Start of Task input

/-- R105 steps 3 and 4, R106, R107: the order of a piece starved at c is given up where it is ISSUED and left where it is
PRINTED; at the boundary the piece that has just left c is starved where it still waits, and an order it still names is
given up, WITHDRAWING with a WITHDRAW ORDER or WASTE. A WITHDRAW ORDER that finds no place is dropped, and the order is
WITHDRAWING all the same; that the LINK_OVERFLOW is left to the end of the event, the port noted until then, is the model's
choice (log 4). -/
def Obligations.GivenUpOrderIsWithdrawnOrWasted : Prop :=
  ∀ (p : Nat) (o : Order) (x : Piece) (s : State), pieceAt p s = some x →
    (x.carrier = some o.number → findOrder o.number s = some o →
      (o.state = .issued → giveUpOrder p o.number o s = post .carrier (withdrawOrderFrame o.number)
        ((s.setTrack (s.track.set p (.piece { x with carrier := none }))).setCarrier { s.carrier with
          queue := s.carrier.queue.map fun y => if y.number = o.number then { y with state := .withdrawing } else y })) ∧
      (o.state = .printed → giveUpOrder p o.number o s =
        (s.setTrack (s.track.set p (.piece { x with carrier := none }))).setCarrier { s.carrier with
          queue := s.carrier.queue.map fun y => if y.number = o.number then { y with state := .waste } else y })) ∧
    (∀ u, (txHasRoom .carrier u = true → post .carrier (withdrawOrderFrame o.number) u =
        appended .carrier (withdrawOrderFrame o.number) u) ∧
      (txHasRoom .carrier u = false → post .carrier (withdrawOrderFrame o.number) u =
        u.setLink { u.link with dropped := u.link.dropped ++ [.carrier] })) ∧
    (p = (geometryItems s).applicator → s.carrier.mode = .run → x.fate = .awaiting →
      (∀ y, s.carrier.queue.head? = some y → x.carrier ≠ some y.number ∨ y.state ≠ .printed) →
      applyPhase s = (match liveOrder p s with
        | none => starvePiece p s
        | some y => if y.state = .issued then giveUpOrder p y.number y (starvePiece p s) else starvePiece p s)) ∧
    (pieceAt ((geometryItems s).applicator + 1) s = none → settleCarrier s = s) ∧
    (p = (geometryItems s).applicator + 1 →
      settleCarrier s =
        let u := if x.fate = .awaiting then starvePiece p s else s
        match liveOrder p s with
        | none => u
        | some y => giveUpOrder p y.number y u) ∧
    pieceAt p (starvePiece p s) = some (markPiece .carrierStarve (actionOf .carrierStarve s) { x with fate := .starved }) ∧
      (starvePiece p s).fault = (raise (pieceFault .carrierStarve .none p x s) s).fault ∧
      (starvePiece p s).carrier = s.carrier ∧ (∀ q, q ≠ p → entryAt q (starvePiece p s) = entryAt q s)

/-! ## Verify, wrap and feed -/

/-- R115 to R118: CODE READ by its four cases in their order, and NO READ, with v set, each with its fault recorded on the
piece; both stray while v is none; and the settlement at a boundary of the pieces that have just left v and v+1. It is part
of the track's advance, which ends before the entry event (R61): where it raises CARRIER_UNREAD under STOP, the gate is in
HALT before the pocket of that boundary is filled, and no record enters, so that with the records accounted for (the
invariant of StepKeepsRecordsAccounted) the queue stays as it was. -/
def Obligations.ReadingsAreJudgedAndSettled : Prop :=
  (∀ (num : Byte) (b : List Byte) (s : State), Roomy 2 s → b.length = 2 → (geometryItems s).verify = none →
      exec (.codeRead .carrier num b) s = .next (strayReport .carrier (silent .carrier s)) ∧
      exec (.noRead .carrier num []) s = .next (strayReport .carrier (silent .carrier s))) ∧
  (∀ (num : Byte) (b : List Byte) (v : Nat) (s : State), Roomy 2 s → b.length = 2 →
      (geometryItems s).verify = some v →
      let fits := fun x : Piece => x.applied.map matchCode = some (ofBytes b)
      let waits := fun x : Piece => x.fate = .applied ∧ x.verify = .pending
      let late := fun x : Piece => x.verify = .unreadProvisional ∧ fits x
      (∀ x, pieceAt v s = some x → waits x → fits x →
        exec (.codeRead .carrier num b) s = .next (silent .carrier
          ((s.setTrack (s.track.set v (.piece { x with verify := .match_ }))).setVerify { mismatchRun := 0 }))) ∧
      (∀ x, pieceAt (v + 1) s = some x → late x → (∀ y, pieceAt v s = some y → ¬(waits y ∧ fits y)) →
        exec (.codeRead .carrier num b) s = .next (silent .carrier
          ((s.setTrack (s.track.set (v + 1) (.piece { x with verify := .match_ }))).setVerify { mismatchRun := 0 }))) ∧
      (∀ x, pieceAt v s = some x → waits x → ¬fits x → (∀ y, pieceAt (v + 1) s = some y → ¬late y) →
        ∃ t y, exec (.codeRead .carrier num b) s = .next t ∧ pieceAt v t = some y ∧ y.verify = .mismatch ∧
          (actionOf .carrierMismatch s = .reject ∨ actionOf .carrierMismatch s = .stop → y.rejectDue = true) ∧
          (s.verify.mismatchRun = 0 → t.verify.mismatchRun = 1 ∧ t.carrier = s.carrier ∧
            y = markPiece .carrierMismatch (actionOf .carrierMismatch s) { x with verify := .mismatch } ∧
            t.fault = (raise (pieceFault .carrierMismatch (.port .carrier) v x s) s).fault) ∧
          (s.verify.mismatchRun = 1 → t.verify.mismatchRun = 0 ∧ t.carrier.mode ≠ .run ∧
            (actionOf .carrierSequence s = .stop → t.fault.stopLatch = true))) ∧
      ((∀ y, pieceAt v s = some y → ¬waits y) → (∀ y, pieceAt (v + 1) s = some y → ¬late y) →
        exec (.codeRead .carrier num b) s = .next (strayReport .carrier (silent .carrier s))) ∧
      (∀ x, pieceAt v s = some x → waits x → ∃ t, exec (.noRead .carrier num []) s = .next t ∧
        pieceAt v t = some (markPiece .carrierUnread (actionOf .carrierUnread s) { x with verify := .unread }) ∧
        t.fault = (raise (pieceFault .carrierUnread (.port .carrier) v x s) s).fault ∧
        (∀ q, q ≠ v → entryAt q t = entryAt q s) ∧ t.verify = s.verify ∧ t.carrier = s.carrier) ∧
      ((∀ y, pieceAt v s = some y → ¬waits y) →
        exec (.noRead .carrier num []) s = .next (strayReport .carrier (silent .carrier s)))) ∧
  (∀ s : State, (geometryItems s).verify = none → settleVerify s = s) ∧
  (∀ (v : Nat) (s : State), (geometryItems s).verify = some v →
      (∀ x, pieceAt (v + 1) s = some x →
        pieceAt (v + 1) (settleVerify s) = some { x with
          verify := if x.verify = .pending ∧ x.fate = .applied then .unreadProvisional
            else if x.verify = .pending ∧ (x.fate = .void ∨ x.fate = .starved) then .notChecked else x.verify }) ∧
      (∀ x, pieceAt (v + 2) s = some x → x.verify = .unreadProvisional →
        pieceAt (v + 2) (settleVerify s) =
            some (markPiece .carrierUnread (actionOf .carrierUnread s) { x with verify := .unread }) ∧
          (settleVerify s).fault = (raise (pieceFault .carrierUnread .none (v + 2) x s) s).fault) ∧
      ((∀ x, pieceAt (v + 2) s = some x → x.verify ≠ .unreadProvisional) →
        entryAt (v + 2) (settleVerify s) = entryAt (v + 2) s ∧ (settleVerify s).fault = s.fault) ∧
      (∀ q, q ≠ v + 1 → q ≠ v + 2 → entryAt q (settleVerify s) = entryAt q s) ∧
      (settleVerify s).verify = s.verify ∧ (settleVerify s).carrier = s.carrier) ∧
  (∀ (a b : BitVec 12) (order : List PulseTask) (g : Geometry) (v : Nat) (x : Piece) (s : State),
      s.setup.geometry = some g → g.verify = some v → g.divider ≤ s.reg.remainder + 1 → g.pitch ≤ s.reg.phase + 1 →
      pieceAt (v + 1) s = some x → x.verify = .unreadProvisional → v + 2 < s.track.length →
      actionOf .carrierUnread s = .stop → s.fault.stopLatch = false ∨ s.run.gate = .halt →
      ∃ t, exec (.encoderPulse a b order) s = .next t ∧ t.run.gate = .halt ∧ pieceAt 0 t = none ∧
        (RecordsAccounted s → t.store.queue = s.store.queue))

End of Task input

Restate word for word the lines in the material above from the one with "((∀ x, pieceAt" to the one with "s.setup.geometry = some"; both of those lines count, and nothing else does.

§ Expected answer
      ((∀ x, pieceAt (v + 2) s = some x → x.verify ≠ .unreadProvisional) →
        entryAt (v + 2) (settleVerify s) = entryAt (v + 2) s ∧ (settleVerify s).fault = s.fault) ∧
      (∀ q, q ≠ v + 1 → q ≠ v + 2 → entryAt q (settleVerify s) = entryAt q s) ∧
      (settleVerify s).verify = s.verify ∧ (settleVerify s).carrier = s.carrier) ∧
  (∀ (a b : BitVec 12) (order : List PulseTask) (g : Geometry) (v : Nat) (x : Piece) (s : State),
      s.setup.geometry = some g → g.verify = some v → g.divider ≤ s.reg.remainder + 1 → g.pitch ≤ s.reg.phase + 1 →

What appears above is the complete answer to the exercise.